Alexander (a former law judge himself) criticized the decision, noting, if anybody, that a group of a bunch of high-profile lawyers ought to be able to figure out Louisiana law in this instance. However, the EAB reviewed the evidence and determined that while the ad in question did represent campaign speech and was covered, the entity was something that had to file, and the entity was in violation, that the entity did not have to pay a penalty if the reports were not filed by the end of last Friday (no record of the filing is evident but the Louisiana Ethics Administration Program may not have posted it yet).

The EAB was explicit in why it would not impose penalties immediately for the past offense: “There was no evidence presented by the Board of Ethics as to LJF’s knowledge that it was required to file the reports,” and then goes into a detailed footnote of why it concluded that, according to the vagaries of Louisiana statute, the Board had not met this burden of proof. In fact, the Board’s staff, it was noted, called no witnesses, a process that could have revealed that there was knowledge of these reporting requirements.

So understand that the reason for high dudgeon from various Board members is to hide the embarrassing fact they sabotaged their own case by not being thorough – a lacking which has been intimated from the results of others previous cases as well. This should not be surprising that, with the agency having been all of prosecutor, judge, and jury for so long, a true adversarial process had been unavailable to sharpen the agency’s skills in providing compelling cases to neutral third parties. And it points to the fact that the quality of decisions as a result of the change probably therefore have improved (as a point of reference, compare the sophistication of the decision in this case as to that of a high-profile case in the recent past decided by the Board).

Nevertheless, even if somebody is right for the wrong reason, they’re still right, in this instance that this incident supports the idea of appeal authority should be granted to the Board. Particularly where a law judge panel is going to rule on the substance of statute – as it did in parsing Louisiana law to determine the standard for “knowingly” – such a case deserves to enter into the regular state judiciary.
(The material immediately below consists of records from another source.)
-- ==== Sys2Proof/Machine/Watershed.lean ====
section
/-! DEFINITION. Placement passes and their transaction (R148, R165, R179 to R189, R531), live migration, and the
service of channels. -/

namespace Sys2Proof.Machine

/- ### Deciding (R168, R179) -/

/-- Loops on a channel in FAULT that are placed anew (R183). -/
def faulted (s : State) : List (Nat × Loop) :=
  s.ws.loops.filter (fun p => p.2.holds && !p.2.gone && (s.ch p.2.channel).state == ChState.fault)

/-- Movable loops of DRAINING channels (R182). -/
def toMove (s : State) (n : Nat) : List (Nat × Loop) :=
  s.ws.loops.filter (fun p => p.2.holds && p.2.channel == n && !isBound s p.2 && !p.2.pin && !p.2.gone)

/-- A move of a loop to the place it is given. -/
def moveOf (id reason : Nat) (l l' : Loop) : Migration :=
  { loop := id, fromCh := l.channel, fromSlot := l.slot, toCh := l'.channel, toSlot := l'.slot, reason := reason,
    tm := none, arrived := false }

/-- Moves off a DRAINING channel: each loop keeps its phase; those that fit nowhere are stopped, and so is one whose
third attempt has failed (R182, R186). A loop whose old or new slot a software transaction stages is left to a later
pass. -/
def drainMoves (s : State) : List (Nat × Loop) → List Loop → List Migration × List (Nat × Nat)
  | [], _ => ([], [])
  | (i, l) :: t, ls =>
    if l.st ≠ .placed ∨ slotStaged s l.channel l.slot then drainMoves s t ls
    else if 3 ≤ l.fails then
      let r := drainMoves s t ls
      (r.1, (i, 4) :: r.2)
    else
      match bestPlace s ls l (poolChans s) true with
      | some l' =>
        if slotStaged s l'.channel l'.slot then drainMoves s t ls
        else
          let r := drainMoves s t (l' :: ls)
          (moveOf i 1 l l' :: r.1, r.2)
      | none =>
        let r := drainMoves s t ls
        (r.1, (i, 3) :: r.2)

/-- Re-placement of loops from a channel in FAULT: places and stops. -/
def faultPlaces (s : State) : List (Nat × Loop) → List Loop → List (Nat × Loop) × List (Nat × Nat)
  | [], _ => ([], [])
  | (i, l) :: t, ls =>
    match bestPlace s ls l (poolChans s) false with
    | some l' =>
      let r := faultPlaces s t (l' :: ls)
      ((i, l') :: r.1, r.2)
    | none =>
      let r := faultPlaces s t ls
      (r.1, (i, 3) :: r.2)

/-- The words of a controller's filter hold what a compilation gives. -/
def filterSame (s : State) (n x : Nat) (f : Filter) : Bool :=
  (s.can n x).queues == f.queues &&
  ((freeElems s n x false).zipIdx).all (fun p =>
    s.reg (elemKey n x false p.1) == (match f.std[p.2]? with | some e => stdWord e | none => 0)) &&
  ((freeElems s n x true).zipIdx).all (fun p =>
    let w := match f.ext[p.2]? with | some e => extWords e | none => (0, 0)
    s.reg (elemKey n x true p.1) == w.1 && s.reg (elemKey n x true p.1 + 4) == w.2)

/-- Filters that a pass compiles anew. -/
def newFilters (s : State) : List (Nat × Nat × Filter) :=
  (List.range 8).flatMap (fun n =>
    if s.inService n then
      [0, 1].filterMap (fun x =>
        match compileFilter s n x with
        | some f => if filterSame s n x f then none else some (n, x, f)
        | none => none)
    else [])

/-- Points that can come into effect: their channel is IN_SERVICE, or their loop holds a place; HUB points at
once. -/
def newPoints (s : State) (placed : List Nat) : List Nat :=
  (s.points.filter (fun p => !p.2.inEffect &&
    (match p.2.origin with
    | 2 => placed.contains p.2.index
    | 3 => true
    | _ => s.inService p.2.channel))).map (·.1)

/-- Actions that can enter their tables. -/
def newActions (s : State) : List Nat :=
  (s.actions.filter (fun a => a.2.table == 9 &&
    (let t := actTableOf s a.2.decl; (t == 8 || s.inService t) && (s.tblFree t).isSome))).map (·.1)

/-- A re-steered item: basin, kind (0 points, 1 passes, 2 subscriptions), from, to, identifier. -/
abbrev Steer := Nat × Nat × Nat × Nat × Nat

/-- Points, passes and subscriptions take the rings R171 gives them now. -/
def steerAll (s : State) : State × List Steer :=
  let a := (s.points.map (·.1)).foldl (fun (a : State × List Steer) h =>
    match amGet a.1.points h with
    | none => a
    | some p =>
      let r := chooseRing a.1 p.owner p.ringDecl p.ring 0 p.pinned
      if !p.inEffect ∨ r = p.ring then a
      else ((a.1.modPt h (fun p => { p with ring := r })).mirror (.steered 0 h r), a.2 ++ [(p.owner, 0, p.ring, r, h)])) (s, [])
  let a := (s.ws.passes.map (·.1)).foldl (fun (a : State × List Steer) i =>
    match amGet a.1.ws.passes i with
    | none => a
    | some p =>
      let r := chooseRing a.1 p.grantee p.ringDecl p.ring 0 false
      if r = p.ring then a
      else ((a.1.modWs (fun w => { w with passes := amMod w.passes i (fun p => { p with ring := r }) })).mirror (.steered 1 i r),
            a.2 ++ [(p.grantee, 1, p.ring, r, i)])) a
  (s.ws.subs.map (·.1)).foldl (fun (a : State × List Steer) i =>
    match amGet a.1.ws.subs i with
    | none => a
    | some q =>
      let r := chooseRing a.1 q.basin q.ringDecl q.ring 3 false
      if r = q.ring then a
      else ((a.1.modWs (fun w => { w with subs := amMod w.subs i (fun p => { p with ring := r }) })).mirror (.steered 2 i r),
            a.2 ++ [(q.basin, 2, q.ring, r, i)])) a

/-- What a pass with a trigger decides. A rebalance moves at most 64 loops, and one transaction at most 128 (R180,
R184). Filters are compiled for the rings the pass steers to (R171, R172). -/
def decidePlan (s : State) (trig : Nat) : Plan :=
  let ls := placedLoops s
  let placing := placeAll s ((pendingLoops s).filter (fun p => !mustWait s p.2)) ls
  let ls := placing.1.map (·.2) ++ ls
  let fp := faultPlaces s (faulted s) ls
  let ls := fp.1.map (·.2) ++ ls
  let drain := (List.range 8).filter (fun n => s.ws.svc.getD n .absent == Svc.draining)
  let bound := (s.ws.loops.filter (fun p => p.2.holds && drain.contains p.2.channel &&
    (isBound s p.2 || p.2.pin) && !p.2.gone)).map (fun p => (p.1, 1))
  let dm := drainMoves s (drain.flatMap (toMove s)) ls
  let rm := if s.ws.rebalance then
      rebalanceMoves s 64 ((s.ws.loops.filter (fun p => p.2.holds)) ++ placing.1)
    else []
  let rmoves := rm.filterMap (fun p =>
    match amGet s.ws.loops p.1 with
    | some l => if l.st = .placed ∧ s.inService l.channel then some (moveOf p.1 (if trig = 2 then 2 else 0) l p.2) else none
    | none => none)
  let gone := (s.ws.loops.filter (fun p => p.2.gone && p.2.st == LoopState.placed &&
    ((s.ch p.2.channel).state ≠ .linkLost))).map (fun p => (p.1, 0))
  let places := placing.1 ++ fp.1
  let hold := places.map (·.1) ++ (s.ws.loops.filter (fun p => p.2.holds)).map (·.1)
  { trigger := trig, places := places.map (fun p => (p.1, p.2.channel, p.2.slot, p.2.phase, p.2.lane)),
    restarts := fp.1.map (·.1), moves := (dm.1 ++ rmoves).take 128,
    stops := placing.2.map (fun i => (i, 3)) ++ fp.2 ++ bound ++ dm.2 ++ gone,
    points := newPoints s hold, actions := newActions s, filters := newFilters (steerAll s).1,
    released := s.ws.reissue }

/-- Channels a plan's transaction names. -/
def planChannels (s : State) (p : Plan) : List Nat :=
  (List.range 8).filter (fun n =>
    p.places.any (fun x => x.2.1 == n) || p.moves.any (fun m => m.fromCh == n || m.toCh == n) ||
    p.filters.any (fun f => f.1 == n) ||
    p.stops.any (fun x => match amGet s.ws.loops x.1 with
      | some l => l.holds && l.channel == n && s.inService n | none => false) ||
    (s.ws.svc.getD n .absent == Svc.draining && s.inService n && !(s.tbl n).entries.isEmpty) ||
    p.points.any (fun h => match amGet s.points h with | some q => q.origin < 2 && q.channel == n | none => false) ||
    p.actions.any (fun a => match amGet s.actions a with | some x => actTableOf s x.decl == n | none => false))

/-- A plan changes nothing that a transaction must switch: it ends at once. -/
def Plan.idle (s : State) (p : Plan) : Bool :=
  (planChannels s p).isEmpty && p.stops.isEmpty && p.points.isEmpty && p.actions.isEmpty && (steerAll s).2.isEmpty

/-- The slot and filter words a plan's transaction writes, for the conflict rule (R85, R186). -/
def planStaged (s : State) (p : Plan) : List Staged :=
  (p.moves.flatMap (fun m => [(m.fromCh, m.fromSlot), (m.toCh, m.toSlot)]) ++
    p.places.map (fun x => (x.2.1, x.2.2.1))).flatMap (fun q =>
      (List.range 16).map (fun w => { key := slotKey q.1 q.2 w, be := 15, data := 0 })) ++
  p.filters.flatMap (fun f =>
    ((freeElems s f.1 f.2.1 false).map (elemKey f.1 f.2.1 false) ++
      (freeElems s f.1 f.2.1 true).flatMap (fun k =>
        [elemKey f.1 f.2.1 true k, elemKey f.1 f.2.1 true k + 4])).map (fun k => { key := k, be := 15, data := 0 }))

/- ### Applying -/

/-- LOOP points of a loop are owned by the channel it runs in. -/
def loopPointsAt (s : State) (id n : Nat) : State :=
  { s with points := s.points.map (fun (p : Nat × Point) =>
      if p.2.origin = 2 ∧ p.2.index = id then (p.1, { p.2 with channel := n }) else p) }

/-- Write the sixteen words of a slot. -/
def putSlotWords (s : State) (n t : Nat) (ws : List Word) : State :=
  ws.zipIdx.foldl (fun s p => s.setReg (slotKey n t p.2) p.1) s

/-- The sixteen words of a slot. -/
def slotWords (s : State) (n t : Nat) : List Word := (List.range 16).map (fun w => s.slotReg n t w)

/-- Reset values of a slot's words (R158). -/
def slotResetWords (n t : Nat) : List Word := (List.range 16).map (fun w => regReset (slotKey n t w))

/-- A slot of a channel starts to hold a loop; EN as its CTL says. -/
def occupySlot (s : State) (id n t : Nat) : State :=
  let r := { LoopRt.reset with loop := some id }
  let r := if bitN (s.slotReg n t 0) 0 then enableRt r else r
  s.modCh n (fun c => { c with slots := amSet c.slots t r })

/-- LOOP_MOVED (R190). -/
def loopMovedRec (s : State) (b id n t n' t' reason : Nat) (tm : Instant) : State :=
  raiseBoth s 0x0103 b (bytesLE 2 id ++ [BitVec.ofNat 8 n, BitVec.ofNat 8 n'] ++ bytesLE 2 t ++ bytesLE 2 t' ++
    [BitVec.ofNat 8 reason, 0] ++ bytesLE 4 (tm % giga) ++ bytesLE 2 (tm / giga))

/-- A loop is placed (R158), or placed anew after a fault with its slot's words: LOOP_RESTARTED (R183), and LOOP_MOVED with
reason CHANNEL_FAULT and the apply instant (DEDUCED, log 134). -/
def applyPlace (s : State) (restart : Bool) (tm : Instant) (id n t phase lane : Nat) : State :=
  match amGet s.ws.loops id with
  | none => s
  | some l =>
    let s := putSlotWords s n t (if restart then slotWords s l.channel l.slot else slotResetWords n t)
    let s := s.modWs (fun w => { w with loops := amMod w.loops id (fun l =>
      { l with st := .placed, channel := n, slot := t, phase := phase, lane := lane, fails := 0 }) })
    let s := loopPointsAt (occupySlot s id n t) id n
    let s := s.mirror (.placed id n t phase lane)
    if restart then
      loopMovedRec (raiseBoth s 0x0105 l.basin (bytesLE 2 id ++ [BitVec.ofNat 8 n, 0] ++ bytesLE 2 t)) l.basin id
        l.channel l.slot n t 3 tm
    else raiseBoth s 0x0102 l.basin
      (bytesLE 2 id ++ [BitVec.ofNat 8 n, 0] ++ bytesLE 2 t ++ bytesLE 4 phase ++ bytesLE 4 l.period)

/-- The state of a migrating loop as its new slot takes it (R185). -/
def carriedRt (src dst : LoopRt) : LoopRt :=
  { src with en := dst.en, owns := dst.owns, out := .nothing, pub := .nothing, waiting := false, loop := dst.loop }

/-- The slots of a move at Tm: s disabled, t enabled; the state is there or awaited. -/
def moveSlots (s : State) (tm : Instant) (m : Migration) : State :=
  let src := s.slotRt m.fromCh m.fromSlot
  let ctl := s.slotReg m.fromCh m.fromSlot 0
  let en := bitN ctl 0
  let s := putSlotWords s m.toCh m.toSlot (slotWords s m.fromCh m.fromSlot)
  let s := s.setReg (slotKey m.fromCh m.fromSlot 0) (ctl &&& ~~~1)
  let new : LoopRt := { LoopRt.reset with loop := some m.loop, en := en, owns := src.owns, waiting := true }
  let s := s.modCh m.toCh (fun c => { c with slots := amSet c.slots m.toSlot (if m.arrived then carriedRt src new else new) })
  let s := s.modSlot m.fromCh m.fromSlot (fun r => { r with en := false, owns := false })
  s.modWs (fun w => { w with
    loops := amMod w.loops m.loop (fun l => { l with channel := m.toCh, slot := m.toSlot, st := .migrating }),
    migrations := w.migrations ++ [{ m with tm := some tm }] })

/-- The partner learns where a loop now runs (R67). -/
def mirrorMove (s : State) (m : Migration) : State :=
  match amGet s.ws.loops m.loop with
  | some l => s.mirror (.placed m.loop m.toCh m.toSlot l.phase l.lane)
  | none => s

/-- A move at Tm (R184). -/
def applyMove (s : State) (tm : Instant) (m : Migration) : State :=
  loopPointsAt (mirrorMove (moveSlots s tm m) m) m.loop m.toCh

/-- A point comes into effect: its ring is chosen and the channel takes its owner and WRITE (R58, R165). -/
def applyPoint (s : State) (h : Nat) : State :=
  match amGet s.points h with
  | none => s
  | some p =>
    let ring := chooseRing s p.owner p.ringDecl 255 0 p.pinned
    let n := if p.origin = 2 then (match amGet s.ws.loops p.index with | some l => l.channel | none => 0) else p.channel
    let active := (activeRings s p.owner 0).contains ring
    let s := s.modPt h (fun p => { p with inEffect := true, ring := ring, told := if active then ring else 255, channel := n,
                                          chTag := p.owner, chWrite := p.write })
    let s := s.mirror (.steered 0 h ring)
    let s := raiseBoth s 0x0101 p.owner
      (bytesLE 2 h ++ [BitVec.ofNat 8 n, BitVec.ofNat 8 (if active then ring else 255), 0])
    if p.origin = 1 ∧ p.index < 16 ∧ !s.dinEn n p.index then
      acquire s h (if (s.dio n).level.getLsbD p.index then 1 else 0) 2 (s.chNow n)
    else s

/-- Every entry of a channel's table ends, its channel removed (R182, R183, R246). -/
def removeTable (s : State) (n reason : Nat) : State :=
  (s.tblKeys n).foldl (fun s i =>
    match amGet (s.tbl n).entries i with
    | none => s
    | some e =>
      let s := if e.origin = .declared ∧ e.st = .ended then s.modTbl n (fun b => { b with entries := amDel b.entries i })
        else cancelEntry s n i e 0x25
      if e.origin = .declared then
        let s := { s with actions := amMod s.actions e.actId (fun a => { a with table := 10 }) }
        raiseBoth s 0x010D e.basin (bytesLE 2 e.actId ++ [BitVec.ofNat 8 n, BitVec.ofNat 8 reason])
      else s) s

/-- The ring a point's updates reach; 255: none that is ACTIVE. -/
def effRing (s : State) (p : Point) : Nat := if (activeRings s p.owner 0).contains p.ring then p.ring else 255

/-- Records of a re-steering (R531): RING_STEERED for each pair of rings and kind, then POINT_PLACED for every point
whose ring is not the one its last record named, a pinned point among them. -/
def steerRecords (s : State) (l : List Steer) : State :=
  let pairs := l.foldl (fun (acc : List (Nat × Nat × Nat × Nat)) x =>
    let k := (x.1, x.2.1, x.2.2.1, x.2.2.2.1)
    if x.2.2.1 < 16 ∧ x.2.2.2.1 < 16 ∧ !acc.contains k then acc ++ [k] else acc) []
  let s := pairs.foldl (fun s k =>
    let n := (l.filter (fun x => (x.1, x.2.1, x.2.2.1, x.2.2.2.1) == k)).length
    raiseBoth s 0x0109 k.1 ([BitVec.ofNat 8 k.2.2.1, BitVec.ofNat 8 k.2.2.2] ++ bytesLE 2 n ++ [BitVec.ofNat 8 k.2.1])) s
  (s.points.map (·.1)).foldl (fun s h =>
    match amGet s.points h with
    | some p =>
      let r := effRing s p
      if !p.inEffect || r = p.told then s
      else raiseBoth (s.modPt h (fun p => { p with told := r })) 0x0101 p.owner
        (bytesLE 2 h ++ [BitVec.ofNat 8 p.channel, BitVec.ofNat 8 r, 1])
    | none => s) s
Legislation to do this as well as to lengthen the terms of the administrative law judges assigned to hear ethics matters (to allow them to develop more expertise) in these cases sits within the Legislature this session. The amending process can be used to define better “knowingly” so as to keep that out of the hands of judges of any kind in the first place. So far the bills (HB 1179 and HB 1202) granting appeal power gather dust. Such changes deserve to pass into law this session that, besides creating better jurisprudence, will save the Board from its own shortcomings.